Data extracted from a collection:

-- ==== Sys2Proof/Laws/State.lean ====
section
/-! SUPPORT. One lemma per field of the state per update of it: what the update leaves, and what a read of the updated record gives. -/
namespace Sys2Proof.Machine.State

variable (s : State)

/-! ### setReg -/

@[simp] theorem mem_setReg (p off : Nat) (w : Word) : (s.setReg p off w).mem = s.mem := rfl
@[simp] theorem flips_setReg (p off : Nat) (w : Word) : (s.setReg p off w).flips = s.flips := rfl
@[simp] theorem time_setReg (p off : Nat) (w : Word) : (s.setReg p off w).time = s.time := rfl
@[simp] theorem girth_setReg (p off : Nat) (w : Word) : (s.setReg p off w).girth = s.girth := rfl
@[simp] theorem ports_setReg (p off : Nat) (w : Word) : (s.setReg p off w).ports = s.ports := rfl
@[simp] theorem axes_setReg (p off : Nat) (w : Word) : (s.setReg p off w).axes = s.axes := rfl
@[simp] theorem pgs_setReg (p off : Nat) (w : Word) : (s.setReg p off w).pgs = s.pgs := rfl
@[simp] theorem igrps_setReg (p off : Nat) (w : Word) : (s.setReg p off w).igrps = s.igrps := rfl
@[simp] theorem vms_setReg (p off : Nat) (w : Word) : (s.setReg p off w).vms = s.vms := rfl
@[simp] theorem cinch_setReg (p off : Nat) (w : Word) : (s.setReg p off w).cinch = s.cinch := rfl
@[simp] theorem awls_setReg (p off : Nat) (w : Word) : (s.setReg p off w).awls = s.awls := rfl
@[simp] theorem lat_setReg (p off : Nat) (w : Word) : (s.setReg p off w).lat = s.lat := rfl
@[simp] theorem stitches_setReg (p off : Nat) (w : Word) : (s.setReg p off w).stitches = s.stitches := rfl
@[simp] theorem feeds_setReg (p off : Nat) (w : Word) : (s.setReg p off w).feeds = s.feeds := rfl
@[simp] theorem anas_setReg (p off : Nat) (w : Word) : (s.setReg p off w).anas = s.anas := rfl
@[simp] theorem stamps_setReg (p off : Nat) (w : Word) : (s.setReg p off w).stamps = s.stamps := rfl
@[simp] theorem sfs_setReg (p off : Nat) (w : Word) : (s.setReg p off w).sfs = s.sfs := rfl
@[simp] theorem buckle_setReg (p off : Nat) (w : Word) : (s.setReg p off w).buckle = s.buckle := rfl
@[simp] theorem fins_setReg (p off : Nat) (w : Word) : (s.setReg p off w).fins = s.fins := rfl
@[simp] theorem fouts_setReg (p off : Nat) (w : Word) : (s.setReg p off w).fouts = s.fouts := rfl
@[simp] theorem die_setReg (p off : Nat) (w : Word) : (s.setReg p off w).die = s.die := rfl
@[simp] theorem linkMiss_setReg (p off : Nat) (w : Word) : (s.setReg p off w).linkMiss = s.linkMiss := rfl
@[simp] theorem fldNew_setReg (p off : Nat) (w : Word) : (s.setReg p off w).fldNew = s.fldNew := rfl
@[simp] theorem pciDevice_setReg (p off : Nat) (w : Word) : (s.setReg p off w).pciDevice = s.pciDevice := rfl
@[simp] theorem dmas_setReg (p off : Nat) (w : Word) : (s.setReg p off w).dmas = s.dmas := rfl
@[simp] theorem claims_setReg (p off : Nat) (w : Word) : (s.setReg p off w).claims = s.claims := rfl
@[simp] theorem autoRuns_setReg (p off : Nat) (w : Word) : (s.setReg p off w).autoRuns = s.autoRuns := rfl
@[simp] theorem boot_setReg (p off : Nat) (w : Word) : (s.setReg p off w).boot = s.boot := rfl
@[simp] theorem tack_setReg (p off : Nat) (w : Word) : (s.setReg p off w).tack = s.tack := rfl
@[simp] theorem clk_setReg (p off : Nat) (w : Word) : (s.setReg p off w).clk = s.clk := rfl
@[simp] theorem logRun_setReg (p off : Nat) (w : Word) : (s.setReg p off w).logRun = s.logRun := rfl
@[simp] theorem tempFired_setReg (p off : Nat) (w : Word) : (s.setReg p off w).tempFired = s.tempFired := rfl
@[simp] theorem scrub_setReg (p off : Nat) (w : Word) : (s.setReg p off w).scrub = s.scrub := rfl
@[simp] theorem por_setReg (p off : Nat) (w : Word) : (s.setReg p off w).por = s.por := rfl
@[simp] theorem wire_setReg (p off : Nat) (w : Word) : (s.setReg p off w).wire = s.wire := rfl
@[simp] theorem reply_setReg (p off : Nat) (w : Word) : (s.setReg p off w).reply = s.reply := rfl
@[simp] theorem freeCtr_setReg (p off : Nat) (w : Word) : (s.setReg p off w).freeCtr = s.freeCtr := rfl
@[simp] theorem pending_setReg (p off : Nat) (w : Word) : (s.setReg p off w).pending = s.pending := rfl
@[simp] theorem byte_setReg (p off : Nat) (w : Word) (k : Nat) : (s.setReg p off w).byte k = s.byte k := rfl
@[simp] theorem flip_setReg (p off : Nat) (w : Word) (k : Nat) : (s.setReg p off w).flip k = s.flip k := rfl
@[simp] theorem port_setReg (p off : Nat) (w : Word) (k : Nat) : (s.setReg p off w).port k = s.port k := rfl
@[simp] theorem axis_setReg (p off : Nat) (w : Word) (k : Nat) : (s.setReg p off w).axis k = s.axis k := rfl
@[simp] theorem pg_setReg (p off : Nat) (w : Word) (k : Nat) : (s.setReg p off w).pg k = s.pg k := rfl
@[simp] theorem igrp_setReg (p off : Nat) (w : Word) (k : Nat) : (s.setReg p off w).igrp k = s.igrp k := rfl
@[simp] theorem vm_setReg (p off : Nat) (w : Word) (k : Nat) : (s.setReg p off w).vm k = s.vm k := rfl
@[simp] theorem awl_setReg (p off : Nat) (w : Word) (k : Nat) : (s.setReg p off w).awl k = s.awl k := rfl
@[simp] theorem stitch_setReg (p off : Nat) (w : Word) (k : Nat) : (s.setReg p off w).stitch k = s.stitch k := rfl
@[simp] theorem feed_setReg (p off : Nat) (w : Word) (k : Nat) : (s.setReg p off w).feed k = s.feed k := rfl
@[simp] theorem ana_setReg (p off : Nat) (w : Word) (k : Nat) : (s.setReg p off w).ana k = s.ana k := rfl
@[simp] theorem stamp_setReg (p off : Nat) (w : Word) (k : Nat) : (s.setReg p off w).stamp k = s.stamp k := rfl
@[simp] theorem sf_setReg (p off : Nat) (w : Word) (k : Nat) : (s.setReg p off w).sf k = s.sf k := rfl
@[simp] theorem safeOut_setReg (p off : Nat) (w : Word) (k : Nat) : (s.setReg p off w).safeOut k = s.safeOut k := rfl
@[simp] theorem fin_setReg (p off : Nat) (w : Word) (k : Nat) : (s.setReg p off w).fin k = s.fin k := rfl
@[simp] theorem fout_setReg (p off : Nat) (w : Word) (k : Nat) : (s.setReg p off w).fout k = s.fout k := rfl
@[simp] theorem dma_setReg (p off : Nat) (w : Word) (k : Nat) : (s.setReg p off w).dma k = s.dma k := rfl
@[simp] theorem holder_setReg (p off : Nat) (w : Word) (k : Nat) : (s.setReg p off w).holder k = s.holder k := rfl
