theorem State.spWrite_st {z : State} {s0} {x1} {x2} (h0 : Steady z s0) :
    Steady z (@State.spWrite s0 x1 x2) := by
  unfold State.spWrite
  extract_lets +onlyGivenNames -underBinder -merge -useContext xq1
  try clear_value xq1
  split
  · exact h0
  · extract_lets +onlyGivenNames -underBinder -merge -useContext xq2
    have hxq2 : Steady z xq2 := by
      unfold xq2
      refine State.modPg_st ?_
      exact h0
    try clear_value xq2
    extract_lets +onlyGivenNames -underBinder -merge -useContext xq3
    try clear_value xq3
    extract_lets +onlyGivenNames -underBinder -merge -useContext xq4
    try clear_value xq4
    split
    · refine State.modAxis_st ?_
      exact hxq2
    · refine State.fixPut_st ?_
      exact hxq2

theorem State.tellFollowers_st {z : State} {s0} {x1} {x2} (h0 : Steady z s0) :
    Steady z (@State.tellFollowers s0 x1 x2) := by
  unfold State.tellFollowers
  extract_lets +onlyGivenNames -underBinder -merge -useContext xq1
  try clear_value xq1
  refine State.forEach_st ?_ ?_
  · exact h0
  · intro b0 b1 hbq2
    split
    · refine State.modPg_st ?_
      exact hbq2
    · exact hbq2

theorem State.pgResume_st {z : State} {s0} {x1} {x2} {x3} (h0 : Steady z s0) :
    Steady z (@State.pgResume s0 x1 x2 x3) := by
  unfold State.pgResume
  split
  · exact h0
  · extract_lets +onlyGivenNames -underBinder -merge -useContext xq1
    have hxq1 : Steady z xq1 := by
      unfold xq1
      refine State.modPg_st ?_
      exact h0
    try clear_value xq1
    split
    · exact h0
    · split
      · refine State.tellFollowers_st ?_
        exact hxq1
      · split
        · exact h0
        · refine State.tellFollowers_st ?_
          refine State.spWrite_st ?_
          refine State.pgStep_st ?_
          exact hxq1

theorem State.pgCamBad_st {z : State} {s0} {x1} {x2} {x3} (h0 : Steady z s0) :
    Steady z (@State.pgCamBad s0 x1 x2 x3).2 := by
  unfold State.pgCamBad
  split
  · refine Steady.mk1 ?_
    exact h0
  · split
    · split
      · refine Steady.mk1 ?_
        exact h0
      · split
        · rename_i e
          have hmq1 := Steady.of_snd (z := z) e (by
            refine State.camHead_st ?_
            exact h0)
          split
          · rename_i e
            have hmq2 := Steady.of_snd (z := z) e (by
              refine State.camHead_st ?_
              exact hmq1)
            refine Steady.mk1 ?_
            exact hmq2
    · refine Steady.mk1 ?_
      exact h0

theorem State.pgReason_st {z : State} {s0} {x1} {x2} {x3} {x4} {x5} (h0 : Steady z s0) :
    Steady z (@State.pgReason s0 x1 x2 x3 x4 x5).2 := by
  unfold State.pgReason
  extract_lets +onlyGivenNames -underBinder -merge -useContext xq1
  try clear_value xq1
  split
  · refine Steady.mk1 ?_
    exact h0
  · split
    · refine Steady.mk1 ?_
      exact h0
    · split
      · refine Steady.mk1 ?_
        exact h0
      · split
        · refine Steady.mk1 ?_
          exact h0
        · split
          · rename_i e
            have hmq2 := Steady.of_snd (z := z) e (by
              refine State.pgCamBad_st ?_
              exact h0)
            split
            · refine Steady.mk1 ?_
              exact hmq2
            · split
              · refine Steady.mk1 ?_
                exact hmq2
              · refine Steady.mk1 ?_
                exact hmq2

theorem State.pgRefuse_st {z : State} {s0} {x1} {x2} {x3} (h0 : Steady z s0) :
    Steady z (@State.pgRefuse s0 x1 x2 x3) := by
  unfold State.pgRefuse
  extract_lets +onlyGivenNames -underBinder -merge -useContext xq1
  have hxq1 : Steady z xq1 := by
    unfold xq1
    refine State.bumpE_st ?_
    exact h0
  try clear_value xq1
  refine State.evt_st ?_
  refine State.setReg_st ?_
  exact hxq1

theorem State.grpStart_st {z : State} {s0} {x1} (h0 : Steady z s0) :
    Steady z (@State.grpStart s0 x1) := by
  unfold State.grpStart
  extract_lets +onlyGivenNames -underBinder -merge -useContext xq1
  try clear_value xq1
  extract_lets +onlyGivenNames -underBinder -merge -useContext xq2
  try clear_value xq2
  extract_lets +onlyGivenNames -underBinder -merge -useContext xq3
  try clear_value xq3
  extract_lets +onlyGivenNames -underBinder -merge -useContext xq4
  try clear_value xq4
  extract_lets +onlyGivenNames -underBinder -merge -useContext xq5
  try clear_value xq5
  extract_lets +onlyGivenNames -underBinder -merge -useContext xq6
  have hxq6 : Steady z xq6 := by
    unfold xq6
    refine State.forEach_st ?_ ?_
    · exact h0
    · intro b0 b1 hbq7
      extract_lets +onlyGivenNames -underBinder -merge -useContext xq8
      try clear_value xq8
      refine State.setPg_st ?_
      exact hbq7
  try clear_value xq6
  extract_lets +onlyGivenNames -underBinder -merge -useContext xq9
  have hxq9 : Steady z xq9 := by
    unfold xq9
    refine State.setIgrp_st ?_
    exact hxq6
  try clear_value xq9
  extract_lets +onlyGivenNames -underBinder -merge -useContext xq10
  have hxq10 : Steady z xq10 := by
    unfold xq10
    refine State.setReg64_st ?_
    exact hxq9
  try clear_value xq10
  extract_lets +onlyGivenNames -underBinder -merge -useContext xq11
  have hxq11 : Steady z xq11 := by
    unfold xq11
    refine State.setReg64_st ?_
    exact hxq10
  try clear_value xq11
  extract_lets +onlyGivenNames -underBinder -merge -useContext xq12
  have hxq12 : Steady z xq12 := by
    unfold xq12
    refine State.wr_st ?_
    exact hxq11
  try clear_value xq12
  extract_lets +onlyGivenNames -underBinder -merge -useContext xq13
  have hxq13 : Steady z xq13 := by
    unfold xq13
    refine State.wr_st ?_
    exact hxq12
  try clear_value xq13
  extract_lets +onlyGivenNames -underBinder -merge -useContext xq14
  have hxq14 : Steady z xq14 := by
    unfold xq14
    refine State.wr_st ?_
    exact hxq13
  try clear_value xq14
  split
  · exact hxq14
  · refine State.evt_st ?_
    exact hxq14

= Assigned task =
Reproduce only the lines above spanning from the line containing "s.pgs := rfl" through the line containing "s.feeds := rfl", word for word.

= Answer to this task =
@[simp] theorem pgs_setReg (p off : Nat) (w : Word) : (s.setReg p off w).pgs = s.pgs := rfl
@[simp] theorem igrps_setReg (p off : Nat) (w : Word) : (s.setReg p off w).igrps = s.igrps := rfl
@[simp] theorem vms_setReg (p off : Nat) (w : Word) : (s.setReg p off w).vms = s.vms := rfl
@[simp] theorem cinch_setReg (p off : Nat) (w : Word) : (s.setReg p off w).cinch = s.cinch := rfl
@[simp] theorem awls_setReg (p off : Nat) (w : Word) : (s.setReg p off w).awls = s.awls := rfl
@[simp] theorem lat_setReg (p off : Nat) (w : Word) : (s.setReg p off w).lat = s.lat := rfl
@[simp] theorem stitches_setReg (p off : Nat) (w : Word) : (s.setReg p off w).stitches = s.stitches := rfl
@[simp] theorem feeds_setReg (p off : Nat) (w : Word) : (s.setReg p off w).feeds = s.feeds := rfl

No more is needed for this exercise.